= Beginning of Section =

/-! ## Rules of the whole machine -/

/-- R204, R179: a failing command changes nothing but `STATUS`, whose `PFX` is 0, with the one exception of OP_VERIFY
ending with `MalformedTlv`, which keeps the suffix bank it wrote. -/
def Obligations.FailureChangesOnlyStatus : Prop :=
  ∀ (i : Instr) (s t : State), exec i s = .next t → statusErr t.status ≠ 0 →
    (∃ k, k ≠ ErrKind.ok ∧ t.status = statusWord i.opc false k) ∧
      (t = { s with status := t.status } ∨
        i = .opVerify ∧ t.status = statusWord i.opc false .malformedTlv ∧ onlyBank s t ∧
          ∃ img, image s = some img ∧ suffixView t = some (suffixOf img))

/-- R201, R203, R204: every command that ends rewrites `STATUS` with its own opcode and one of the error kinds its rule lists. -/
def Obligations.CommandEndsAsItsRuleLists : Prop :=
  ∀ (i : Instr) (s t : State), exec i s = .next t →
    ∃ pfx k, t.status = statusWord i.opc pfx k ∧ k ∈ i.outcomes ∧ (pfx = true → i = .opVerify ∧ k = .ok)

/-- R46, R33: no command is refused, and one faults only at a location inside its space that nobody has written (the model's
fault, notes/assumptions/2.md). -/
def Obligations.CommandsFaultOnlyOnUnwrittenReads : Prop :=
  ∀ (i : Instr) (s : State),
    (∀ r, exec i s ≠ .refused r) ∧
      ∀ f, exec i s = .fault f →
        ∃ m a, f = .unwrittenRead m a ∧ a < spaceSize s.cfg m ∧ isWritten s m a = false

/-- R33: a command whose rule reads a location nobody has written stops there, and reads no value for it (the model's
fault, notes/assumptions/2.md and 3.md): the range of CRC_COMPUTE; the signature and length byte; the body under a
checksum; `extra`; a record's header and value; a REC entry and its value. -/
def Obligations.CommandsStopAtUnwrittenReads : Prop :=
  ∀ s : State, s.bufLen.toNat ≤ s.cfg.bufSize →
    (s.crcOff.toNat + s.crcCnt.toNat ≤ s.bufLen.toNat →
      readRange s.buf s.crcOff.toNat s.crcCnt.toNat = none →
      stopsIn .crcCompute s .buf s.crcOff.toNat (s.crcOff.toNat + s.crcCnt.toNat)) ∧
    (16 ≤ s.bufLen.toNat → readRange s.buf (s.bufLen.toNat - 8) 4 = none →
      ∀ v f, ∀ i ∈ ([.sfxParse v, .opVerify, .opRemove f, .opAdd false] : List Instr),
        stopsIn i s .buf (s.bufLen.toNat - 8) (s.bufLen.toNat - 4)) ∧
    (∀ tail, tail.length ≤ s.bufLen.toNat →
      readRange s.buf (s.bufLen.toNat - tail.length) tail.length = some tail →
      structuralImg tail = true → trailerLength tail = tail.length → image s = none →
      ∀ f, ∀ i ∈ ([.sfxParse true, .opVerify, .opRemove f] : List Instr),
        stopsIn i s .buf 0 (s.bufLen.toNat - tail.length)) ∧
    (s.bufLen.toNat + 16 ≤ s.cfg.bufSize → image s = none → stopsIn (.opAdd true) s .buf 0 s.bufLen.toNat) ∧
    (s.sfxExtraLen.toNat ≤ 239 → s.bufLen.toNat + s.sfxExtraLen.toNat + 16 ≤ s.cfg.bufSize →
      (image s = none → stopsIn .sfxSerialize s .buf 0 s.bufLen.toNat) ∧
      (image s ≠ none → readRange s.extra 0 s.sfxExtraLen.toNat = none →
        stopsIn .sfxSerialize s .extra 0 s.sfxExtraLen.toNat)) ∧
    (∀ (rs : List Record) (off : Nat), (∀ r ∈ rs, r.legal) →
      readRange s.buf 0 off = some (rs.flatMap encodeRecord) → off + 2 ≤ s.bufLen.toNat →
      (readRange s.buf off 2 = none → stopsIn .tlvParse s .buf off (off + 2)) ∧
      ∀ size tag : Byte, readRange s.buf off 2 = some [size, tag] → tag ≠ 0 → size ≠ 0 →
        off + 1 + size.toNat ≤ s.bufLen.toNat → readRange s.buf (off + 2) (size.toNat - 1) = none →
        stopsIn .tlvParse s .buf (off + 2) (off + 1 + size.toNat)) ∧
    (s.recCount.toNat ≤ s.cfg.recMax →
      (∀ i, i < s.recCount.toNat → (∀ k, k < i → soundEntry s k) →
        (readCell s.recHead i = none → stopsIn .tlvSerialize s .recWords (2 * i + 1) (2 * i + 2)) ∧
        ∀ head, readCell s.recHead i = some head → head.tag ≠ 0 → head.len.toNat ≤ 254 → readCell s.recOff i = none →
          stopsIn .tlvSerialize s .recWords (2 * i) (2 * i + 1)) ∧
      ((∀ i, i < s.recCount.toNat → soundEntry s i) → records s = none →
        s.bufLen.toNat + entriesLength s + fillCount (entriesLength s) s.tlvAlign.toNat ≤ s.cfg.bufSize →
        stopsIn .tlvSerialize s .val 0 s.cfg.valSize))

= End of Section =

ACTION ITEM - Reproduce the entire listing word for word.

ANSWER TO THE PROBLEM -
/-! ## Rules of the whole machine -/

/-- R204, R179: a failing command changes nothing but `STATUS`, whose `PFX` is 0, with the one exception of OP_VERIFY
ending with `MalformedTlv`, which keeps the suffix bank it wrote. -/
def Obligations.FailureChangesOnlyStatus : Prop :=
  ∀ (i : Instr) (s t : State), exec i s = .next t → statusErr t.status ≠ 0 →
    (∃ k, k ≠ ErrKind.ok ∧ t.status = statusWord i.opc false k) ∧
      (t = { s with status := t.status } ∨
        i = .opVerify ∧ t.status = statusWord i.opc false .malformedTlv ∧ onlyBank s t ∧
          ∃ img, image s = some img ∧ suffixView t = some (suffixOf img))

/-- R201, R203, R204: every command that ends rewrites `STATUS` with its own opcode and one of the error kinds its rule lists. -/
def Obligations.CommandEndsAsItsRuleLists : Prop :=
  ∀ (i : Instr) (s t : State), exec i s = .next t →
    ∃ pfx k, t.status = statusWord i.opc pfx k ∧ k ∈ i.outcomes ∧ (pfx = true → i = .opVerify ∧ k = .ok)

/-- R46, R33: no command is refused, and one faults only at a location inside its space that nobody has written (the model's
fault, notes/assumptions/2.md). -/
def Obligations.CommandsFaultOnlyOnUnwrittenReads : Prop :=
  ∀ (i : Instr) (s : State),
    (∀ r, exec i s ≠ .refused r) ∧
      ∀ f, exec i s = .fault f →
        ∃ m a, f = .unwrittenRead m a ∧ a < spaceSize s.cfg m ∧ isWritten s m a = false

/-- R33: a command whose rule reads a location nobody has written stops there, and reads no value for it (the model's
fault, notes/assumptions/2.md and 3.md): the range of CRC_COMPUTE; the signature and length byte; the body under a
checksum; `extra`; a record's header and value; a REC entry and its value. -/
def Obligations.CommandsStopAtUnwrittenReads : Prop :=
  ∀ s : State, s.bufLen.toNat ≤ s.cfg.bufSize →
    (s.crcOff.toNat + s.crcCnt.toNat ≤ s.bufLen.toNat →
      readRange s.buf s.crcOff.toNat s.crcCnt.toNat = none →
      stopsIn .crcCompute s .buf s.crcOff.toNat (s.crcOff.toNat + s.crcCnt.toNat)) ∧
    (16 ≤ s.bufLen.toNat → readRange s.buf (s.bufLen.toNat - 8) 4 = none →
      ∀ v f, ∀ i ∈ ([.sfxParse v, .opVerify, .opRemove f, .opAdd false] : List Instr),
        stopsIn i s .buf (s.bufLen.toNat - 8) (s.bufLen.toNat - 4)) ∧
    (∀ tail, tail.length ≤ s.bufLen.toNat →
      readRange s.buf (s.bufLen.toNat - tail.length) tail.length = some tail →
      structuralImg tail = true → trailerLength tail = tail.length → image s = none →
      ∀ f, ∀ i ∈ ([.sfxParse true, .opVerify, .opRemove f] : List Instr),
        stopsIn i s .buf 0 (s.bufLen.toNat - tail.length)) ∧
    (s.bufLen.toNat + 16 ≤ s.cfg.bufSize → image s = none → stopsIn (.opAdd true) s .buf 0 s.bufLen.toNat) ∧
    (s.sfxExtraLen.toNat ≤ 239 → s.bufLen.toNat + s.sfxExtraLen.toNat + 16 ≤ s.cfg.bufSize →
      (image s = none → stopsIn .sfxSerialize s .buf 0 s.bufLen.toNat) ∧
      (image s ≠ none → readRange s.extra 0 s.sfxExtraLen.toNat = none →
        stopsIn .sfxSerialize s .extra 0 s.sfxExtraLen.toNat)) ∧
    (∀ (rs : List Record) (off : Nat), (∀ r ∈ rs, r.legal) →
      readRange s.buf 0 off = some (rs.flatMap encodeRecord) → off + 2 ≤ s.bufLen.toNat →
      (readRange s.buf off 2 = none → stopsIn .tlvParse s .buf off (off + 2)) ∧
      ∀ size tag : Byte, readRange s.buf off 2 = some [size, tag] → tag ≠ 0 → size ≠ 0 →
        off + 1 + size.toNat ≤ s.bufLen.toNat → readRange s.buf (off + 2) (size.toNat - 1) = none →
        stopsIn .tlvParse s .buf (off + 2) (off + 1 + size.toNat)) ∧
    (s.recCount.toNat ≤ s.cfg.recMax →
      (∀ i, i < s.recCount.toNat → (∀ k, k < i → soundEntry s k) →
        (readCell s.recHead i = none → stopsIn .tlvSerialize s .recWords (2 * i + 1) (2 * i + 2)) ∧
        ∀ head, readCell s.recHead i = some head → head.tag ≠ 0 → head.len.toNat ≤ 254 → readCell s.recOff i = none →
          stopsIn .tlvSerialize s .recWords (2 * i) (2 * i + 1)) ∧
      ((∀ i, i < s.recCount.toNat → soundEntry s i) → records s = none →
        s.bufLen.toNat + entriesLength s + fillCount (entriesLength s) s.tlvAlign.toNat ≤ s.cfg.bufSize →
        stopsIn .tlvSerialize s .val 0 s.cfg.valSize))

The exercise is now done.